It’s always worse when no one understands your chronic pain
An old, crusty, redneck said, “They ought to take all these drug addicts out and shoot them.”
An older, crustier, redneck said, “Then you’d be shooting my daughter. She got treatment and straightened her life out.”
“That’s not what I meant.”
“Anyone who includes ‘take them out and shoot them’ usually says, “That’s not what I meant.””
“You seem to know a lot about what people usually say.”
“And a lot about drug addiction.”
What’s the first picture you see when you hear the words Opioid Epidemic?
In 2015, more than 52,000 people died of drug overdoses, nearly two-thirds of which were linked to opioids like Percocet, OxyContin, heroin, and fentanyl.
That’s almost as many Americans killed during three years of The Forgotten War in Korea.
The first image I see after reading the Vox quote is a graveyard.
Official figures for the Jonestown Massacre say ‘over 900.’
Round it up to a thousand and 2015’s overdose deaths are more than fifty two times greater.
What is the War On Drugs doing about this massacre?
Sixteen states, including South Carolina, Tennessee and West Virginia, already treat simple possession of drugs as a misdemeanor instead of a felony in some or all cases — and Oklahoma may join them in November. Many more states need to follow suit. Reclassifying certain drug possession offenses from a felony to a misdemeanor not only reduces a sentence, but it also recognizes that drug addiction and substance abuse are health conditions that are better treated than incarcerated and ignored.
No one wants another Forgotten War, and the increase of opioid addiction in the suburbs shifts the focus from jail to treatment.
President Barack Obama has commuted more sentences — focused on drug offenses — than any other sitting president, and the Department of Justice has announced it will end the use of private prisons, removing a perverse financial incentive to incarcerate more and more Americans.
Don’t let the prison of chronic pain slip past.
From all corners the issue of drug abuse and prison go hand in hand.
Not so much chronic pain and prison.
The opioid epidemic crosses all lines to snare new converts, prison is slanted toward a racial divide.
Look again at the top map.
Oregon gets 82.2 – 95 painkiller prescriptions per 100 people.
Notice the states with the highest prescriptions per 100 people?

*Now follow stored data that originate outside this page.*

theorem test_meets_SessionsStayWithinTheirLimit_1 :
    ∃ (s : State) (h : Handshake), h.peer = none ∧ s.rd .vager O.MAX_SESSIONS_7478 ≤ s.vager.sessions.length :=
  ⟨(State.reset.wr .vager O.MAX_SESSIONS_7478 0), hand0, by decide, by decide⟩

theorem test_meets_SessionsStayWithinTheirLimit_2 :
    ∃ (s : State) (h : Handshake), s.vager.sessions.length ≤ s.rd .vager O.MAX_SESSIONS_7478 :=
  ⟨State.reset, hand0, by decide⟩

theorem test_meets_SessionsStayWithinTheirLimit_3 :
    ∃ (s : State) (h : Handshake) (p : Nat), h.peer = some p :=
  ⟨State.reset, { hand0 with peer := some 1 }, _, rfl⟩

theorem test_meets_HangSamplesAreHeldPerPort_1 :
    ∃ (s : State) (p : Die) (l : List (Nat × Bool)), s.rd .vager (O.HANG_SAMPLE_STATE_70C0 p.val) = 2 :=
  ⟨(State.reset|>.wr .vager (O.HANG_SAMPLE_STATE_70C0 (0 : Die).val) 2), 0, [], by decide⟩

theorem test_meets_HangSamplesAreHeldPerPort_2 :
    ∃ (s : State) (p : Die) (q : Die) (l : List (Nat × Bool)), s.rd .vager (O.HANG_SAMPLE_STATE_70C0 p.val) ≠ 2 :=
  ⟨State.reset, 0, 0, [], by decide⟩

theorem test_meets_HangSamplesAreHeldPerPort_3 :
    ∃ (s : State) (w : Writer) (p : Die) (q : Die), mayReach w false .operator = true :=
  ⟨State.reset, wF, 0, 0, by decide⟩

theorem test_meets_GranulesDecodeToWhatWasEncoded_1 :
    ∃ (g : Nat), g < 2 ^ 256 :=
  ⟨0, by decide⟩

theorem test_meets_PoisonIsNeverDelivered_1 :
    ∃ (g : Nat) (k : Nat) (e : Nat), g < 2 ^ 256 ∧ k < 36 ∧ 1 ≤ e ∧ e < 256 :=
  ⟨0, 35, 255, by decide, by decide, by decide, by decide⟩

theorem test_meets_OneSymbolErrorIsCorrected_1 :
    ∃ (g : Nat) (k : Nat) (e : Nat), g < 2 ^ 256 ∧ k < 36 ∧ 1 ≤ e ∧ e < 256 :=
  ⟨0, 35, 255, by decide, by decide, by decide, by decide⟩

end Sys2Proof.Tests
end

section
/-! The queue of commands (log entry 1): no meaning touches it, and a step takes its front. -/

namespace Sys2Proof.Machine
open Sys2Proof

/-- Each command runs its own meaning (`exec_…`), and each meaning has its lemma on the queue (`exec…_queue`). -/
theorem exec_queue (c : Instr) (s : State) : outQueue (exec c s) = s.queue := by
  cases c <;> simp

theorem pending_of_outQueue {r : Result} {s t : State} (hq : outQueue r = s.queue) (h : r = .next t) : t.pending = s.pending := by
  rwa [h] at hq

theorem pending_of_exec {c : Instr} {s t : State} (h : exec c s = .next t) : t.pending = s.pending :=
  pending_of_outQueue (exec_queue c s) h

theorem step_cons {s : State} {c : Instr} {rest : List Instr} (h : s.pending = c :: rest) :
    step s = exec c { s with pending := rest } := by
  cases s
  cases h
  rfl

theorem step_nil {s : State} (h : s.pending = []) : step s = .next s.tick := by
  cases s
  cases h
  rfl

theorem pending_of_step_cons {s t : State} {c : Instr} {rest : List Instr} (hs : s.pending = c :: rest)
    (h : step s = .next t) : t.pending = rest :=
  pending_of_exec ((step_cons hs).symm.trans h)

theorem pending_of_step_nil {s t : State} (hs : s.pending = []) (h : step s = .next t) : t.pending = [] := by
  have hq : outQueue (.next s.tick) = s.queue := (outQueue_next _).trans (State.tick_queue s)
  rw [pending_of_outQueue hq ((step_nil hs).symm.trans h), hs]

/-- Settles O38: the queue law of every meaning, read at the state that the command answers. -/
theorem commandsLeaveTheQueue : Obligations.CommandsLeaveTheQueue := fun _ _ _ h => pending_of_exec h

/-- Settles O39: a step runs the front command on the rest of the queue, or ticks where none waits. -/
theorem stepServesTheQueueInOrder : Obligations.StepServesTheQueueInOrder :=
  ⟨fun _ _ _ _ hs h => pending_of_step_cons hs h, fun _ _ hs h => pending_of_step_nil hs h⟩

/-- Settles O40: what waits after a step waited before it. -/
theorem queueWellFormedKept : Obligations.QueueWellFormedKept := by
  intro s t hw h
  change s.pending.all Instr.wellFormed = true at hw
  change t.pending.all Instr.wellFormed = true
  cases hs : s.pending with
  | nil => rw [pending_of_step_nil hs h]; rfl
  | cons c rest =>
    rw [hs, List.all_cons, Bool.and_eq_true] at hw
    rw [pending_of_step_cons hs h]
    exact hw.2

/-- Settles O41: no command waits at reset (log entries 1 and 141). -/
theorem queueWellFormedAtReset : Obligations.QueueWellFormedAtReset := ⟨rfl, rfl⟩

end Sys2Proof.Machine
end

section
/-! Every command answers a next state: its meaning tests and distinguishes cases, and answers in each. -/

namespace Sys2Proof.Machine
open Sys2Proof

/-- A test between two answers. -/
theorem isNext_ite {c : Prop} [Decidable c] {a b : Result} (ha : isNext a = true) (hb : isNext b = true) :
    isNext (if c then a else b) = true := by split <;> assumption

/-! ### The commands that distinguish cases behind a test or within a case -/

@[simp] theorem execSinkGranuleWrite_isNext (d : Die) (s : State) : isNext (execSinkGranuleWrite d s) = true := by
  unfold execSinkGranuleWrite
  dsimp only
  split
  · refine isNext_ite rfl ?_
    split <;> rfl
  · rfl

@[simp] theorem execSidebandBlock_isNext (d : Die) (header attached : Nat) (data : List Nat) (poison late : Bool)
    (s : State) : isNext (execSidebandBlock d header attached data poison late s) = true := by
  unfold execSidebandBlock
  refine isNext_ite rfl ?_
  dsimp only
  split
  · rfl
  · exact isNext_ite rfl (isNext_ite rfl (isNext_ite rfl (isNext_ite rfl rfl)))

@[simp] theorem execCounterWrap_isNext (p : Part) (s : State) : isNext (execCounterWrap p s) = true := by
  unfold execCounterWrap
  refine isNext_ite ?_ rfl
  split <;> rfl

@[simp] theorem execUpWordRx_isNext (p : Die) (word : Nat) (poison : Bool) (s : State) :
    isNext (execUpWordRx p word poison s) = true := by
  unfold execUpWordRx
  refine isNext_ite rfl ?_
  dsimp only
  split
  · rfl
  · exact isNext_ite rfl rfl

@[simp] theorem execPtpMessageRx_isNext (m : PtpMessage) (s : State) : isNext (execPtpMessageRx m s) = true := by
  unfold execPtpMessageRx
  dsimp only
  split
  · exact isNext_ite rfl rfl
  · exact isNext_ite (isNext_ite rfl rfl) rfl
  · split
    · exact isNext_ite rfl rfl
    · rfl
  · exact isNext_ite rfl rfl
  · split
    · exact isNext_ite rfl rfl
    · rfl
  · exact isNext_ite rfl rfl
  · split
    · exact isNext_ite (isNext_ite rfl rfl) rfl
    · rfl
  · split
    · exact isNext_ite rfl rfl
    · rfl
  · rfl

@[simp] theorem execPpsInEdge_isNext (s : State) : isNext (execPpsInEdge s) = true := by
  unfold execPpsInEdge
  refine isNext_ite ?_ (isNext_ite (isNext_ite rfl rfl) rfl)
  split
  · rfl
  · exact isNext_ite rfl rfl

@[simp] theorem execPllRelock_isNext (p : Part) (s : State) : isNext (execPllRelock p s) = true := by
  unfold execPllRelock
  refine isNext_ite ?_ rfl
  split
  · exact isNext_ite rfl (isNext_ite rfl rfl)
  · exact isNext_ite rfl rfl

@[simp] theorem execFrameEnqueue_isNext (kind : Fin 6) (q : Fin 2) (dst len : Nat) (s : State) :
    isNext (execFrameEnqueue kind q dst len s) = true := by
  unfold execFrameEnqueue
  refine isNext_ite rfl (isNext_ite rfl ?_)
  split <;> rfl

@[simp] theorem execDmaTransferStart_isNext (p : Part) (n : Fin 16) (s : State) :
    isNext (execDmaTransferStart p n s) = true := by
  unfold execDmaTransferStart
  refine isNext_ite ?_ rfl
  split <;> rfl

@[simp] theorem execDmaAccessDone_isNext (p : Part) (n : Fin 16) (a : DmaAccess) (s : State) :
    isNext (execDmaAccessDone p n a s) = true := by
  unfold execDmaAccessDone
  refine isNext_ite (isNext_ite rfl rfl) ?_
  split
  · exact isNext_ite rfl rfl
  · rfl

@[simp] theorem execShroudNoticeRx_isNext (p : Die) (granule : Nat) (s : State) :
    isNext (execShroudNoticeRx p granule s) = true := by
  unfold execShroudNoticeRx
  refine isNext_ite rfl (isNext_ite ?_ rfl)
  split <;> rfl

@[simp] theorem execShroudRecomputeRx_isNext (p : Die) (msg : List (Nat × Bool)) (s : State) :
    isNext (execShroudRecomputeRx p msg s) = true := by
  unfold execShroudRecomputeRx
  dsimp only
  split
  · rfl
  · refine isNext_ite rfl ?_
    split
    · rfl
    · exact isNext_ite rfl (isNext_ite rfl rfl)

@[simp] theorem execVerdictRelease_isNext (p : Die) (sid : Nat) (s : State) :
    isNext (execVerdictRelease p sid s) = true := by
  unfold execVerdictRelease
  split
  · rfl
  · split
    · rfl
    · exact isNext_ite rfl rfl

@[simp] theorem execControlMergeRelease_isNext (s : State) : isNext (execControlMergeRelease s) = true := by
  unfold execControlMergeRelease
  split
  · rfl
  · split
    · rfl
    · exact isNext_ite rfl rfl

@[simp] theorem execFlitTransmit_isNext (v : Bool) (p : Die) (s : State) : isNext (execFlitTransmit v p s) = true := by
  unfold execFlitTransmit
  refine isNext_ite rfl ?_
  dsimp only
  split
  · rfl
  · refine isNext_ite rfl ?_
    split <;> rfl

@[simp] theorem execFlitRx_isNext (v : Bool) (p : Die) (f : FlitIn) (s : State) : isNext (execFlitRx v p f s) = true := by
  unfold execFlitRx
  refine isNext_ite rfl ?_
  dsimp only
  split
  · rfl
  · exact isNext_ite rfl rfl

@[simp] theorem execWorkItemDone_isNext (m : Fin 64) (row : Nat) (lane : Fin 17) (cacheHit : Bool)
    (bank : Option (Fin 64 × Bool)) (errors : List (Nat × HbmError)) (node : Option (Nat × Bool)) (s : State) :
    isNext (execWorkItemDone m row lane cacheHit bank errors node s) = true := by
  unfold execWorkItemDone
  dsimp only
  split
  · split
    · rfl
    · exact isNext_ite rfl (isNext_ite rfl rfl)
  · rfl

@[simp] theorem execNvmeR2tRx_isNext (t : Fin 8) (cid ttag offset length : Nat) (errors : List (Nat × HbmError))
    (s : State) : isNext (execNvmeR2tRx t cid ttag offset length errors s) = true := by
  unfold execNvmeR2tRx
  split
  · rfl
  · dsimp only
    split <;> rfl

@[simp] theorem execNvmeC2hDataRx_isNext (t : Fin 8) (id : NvmeIdentify) (s : State) :
    isNext (execNvmeC2hDataRx t id s) = true := by
  unfold execNvmeC2hDataRx
  refine isNext_ite ?_ rfl
  split
  · rfl
  · exact isNext_ite rfl rfl

@[simp] theorem execHandoffRx_isNext (header : Nat) (body : List Nat) (s : State) :
    isNext (execHandoffRx header body s) = true := by
  unfold execHandoffRx
  refine isNext_ite ?_ rfl
  dsimp only
  split
  · rfl
  · refine isNext_ite rfl ?_
    split
    · exact isNext_ite rfl rfl
    · rfl

@[simp] theorem execHandoffAckRx_isNext (header : Nat) (s : State) : isNext (execHandoffAckRx header s) = true := by
  unfold execHandoffAckRx
  refine isNext_ite ?_ rfl
  split <;> rfl

@[simp] theorem execHandoffNakRx_isNext (header : Nat) (s : State) : isNext (execHandoffNakRx header s) = true := by
  unfold execHandoffNakRx
  refine isNext_ite ?_ rfl
  split <;> rfl

@[simp] theorem execNeighbourDead_isNext (tray : Nat) (s : State) : isNext (execNeighbourDead tray s) = true := by
  unfold execNeighbourDead
  refine isNext_ite (isNext_ite rfl rfl) ?_
  split <;> rfl

@[simp] theorem execCnBootVerifyDone_isNext (slot0 slot1 : Bool) (s : State) :
    isNext (execCnBootVerifyDone slot0 slot1 s) = true := by
  unfold execCnBootVerifyDone
  refine isNext_ite rfl ?_
  dsimp only
  split <;> rfl

@[simp] theorem execLinkKeyEstablished_isNext (p : Die) (failed : Option Nat) (s : State) :
    isNext (execLinkKeyEstablished p failed s) = true := by
  unfold execLinkKeyEstablished
  refine isNext_ite rfl ?_
  split <;> rfl

@[simp] theorem execStagedGroupForward_isNext (group : Nat) (s : State) :
    isNext (execStagedGroupForward group s) = true := by
  unfold execStagedGroupForward
  dsimp only
  split
  · rfl
  · split
    · rfl
    · exact isNext_ite rfl (isNext_ite rfl rfl)

@[simp] theorem execMbGo_isNext (a : Aperture) (sec : Bool) (vector : Nat) (r : SheetReq) (s : State) :
    isNext (execMbGo a sec vector r s) = true := by
  unfold execMbGo
  refine isNext_ite rfl ?_
  dsimp only
  split <;> rfl

/-- Of the commands without a lemma above, those listed second distinguish cases and may test within each; the rest only test, or
have one answer. -/
theorem exec_isNext (c : Instr) (s : State) : isNext (exec c s) = true := by
  cases c with
  | sinkGranuleWrite | sidebandBlock | counterWrap | upWordRx | ptpMessageRx | ppsInEdge | pllRelock | frameEnqueue |
    dmaTransferStart | dmaAccessDone | shroudNoticeRx | shroudRecomputeRx | verdictRelease | controlMergeRelease |
    flitTransmit | flitRx | workItemDone | nvmeR2tRx | nvmeC2hDataRx | handoffRx | handoffAckRx | handoffNakRx |
    neighbourDead | cnBootVerifyDone | linkKeyEstablished | stagedGroupForward | mbGo =>
    simp
  | traceConfigStart | traceConfigStop | freeze | converterResult | railConverterRephase | converterSequenceStart |
    marginPassStart | marginDwellEnd | dumpTrigger | dumpCopyEnd | dumpHoldExpiry | coalesceWindowEnd | secondsSetStep |
    pllLossOfLock | cleatSignalAction | gateEntryEnd | anchorInstant | trayPartialClose | mergedRoundClose | classifierLeak
    | hbmRowRepairDone | sampleNotice | sampleSkip | recomputeAnswer | poisonRequestAnswer | verdictCommand |
    recomputeCommand | clusterRunDone | arbitrationReverifyDone | recomputeTimeout | replayDone | laneAckRx |
    laneAckDeadline | laneCancelTimeout | laneSwitch | laneDropSwitch | linkCtlAbandon | replayTimeout | passStart |
    passRelease | powerRevisit | domainWakeDone | wakeHoldExpiry | nvmeCapsuleRespRx | nvmeWriteRetry | fillVerifyDone |
    treeAdoptWaitExpiry | planDigestDone | lkOfferWrite | dtlsHandshake | stageEpochExpiry | proxyTimeout =>
    delta exec
    simp only [execTraceConfigStart, execTraceConfigStop, execFreeze, execConverterResult, execRailConverterRephase,
      execConverterSequenceStart, execMarginPassStart, execMarginDwellEnd, execDumpTrigger, execDumpCopyEnd,
      execDumpHoldExpiry, execCoalesceWindowEnd, execSecondsSetStep, execPllLossOfLock, execCleatSignalAction,
      execGateEntryEnd, execAnchorInstant, execTrayPartialClose, execMergedRoundClose, execClassifierLeak,
      execHbmRowRepairDone, execSampleNotice, execSampleSkip, execRecomputeAnswer, execPoisonRequestAnswer,
      execVerdictCommand, execRecomputeCommand, execClusterRunDone, execArbitrationReverifyDone, execRecomputeTimeout,
      execReplayDone, execLaneAckRx, execLaneAckDeadline, execLaneCancelTimeout, execLaneSwitch, execLaneDropSwitch,
      execLinkCtlAbandon, execReplayTimeout, execPassStart, execPassRelease, execPowerRevisit, execDomainWakeDone,
      execWakeHoldExpiry, execNvmeCapsuleRespRx, execNvmeWriteRetry, execFillVerifyDone, execTreeAdoptWaitExpiry,
      execPlanDigestDone, execLkOfferWrite, execDtlsHandshake, execStageEpochExpiry, execProxyTimeout]
    split <;> (repeat' refine isNext_ite ?_ ?_) <;> rfl
  | _ => (repeat' refine isNext_ite ?_ ?_) <;> rfl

About 100 million Americans suffer from chronic pain, according to a 2011 report from the Institute of Medicine. So doctors — under pressure from drug companies, medical organizations, government agencies, and pain patient advocates — resorted to opioids.
In a case where the customer isn’t always right, doctors still wrote prescriptions.
When they stop, it doesn’t mean the end of chronic pain, but a shift in supply.
Heroin is extremely cheap in the black market, despite law enforcement efforts for decades to push up the price of drugs by cracking down on the illicit supply. In fact, over the past few decades, the price of heroin in the US has dramatically dropped.
This is where the prison part changes the picture.
In general, all of this suggests that the country as a whole needs to put more resources toward making drug treatment options more widespread, accessible, and affordable.
I didn’t hear prison as an option, but what if a guy in the neighborhood gets popped for feeding his habit?
You didn’t know he had a problem, or how much of one if you did.
He got hurt on the job and retired on disability? Now he’s heading to prison for a drug offense.
The new neighborhood will be challenging.
The trail from injury to addiction is clear and ready.
If addiction leads to prison in some cases and not others, that’s a trail to clear.
There may be a new tool in the kit.
The drug overdose epidemic hasn’t hit people of all racial groups equally either, with white Americans suffering far more overdose deaths than their black and Latino peers.
Death is not an optional treatment for chronic pain.
Neither is prison, but if the opioid epidemic throws enough light on prison reform for some drug offenses, it won’t be another Forgotten War.
If chronic pain, drug addiction, and prison haven’t touched you or anyone you know, it’s because no one’s talking.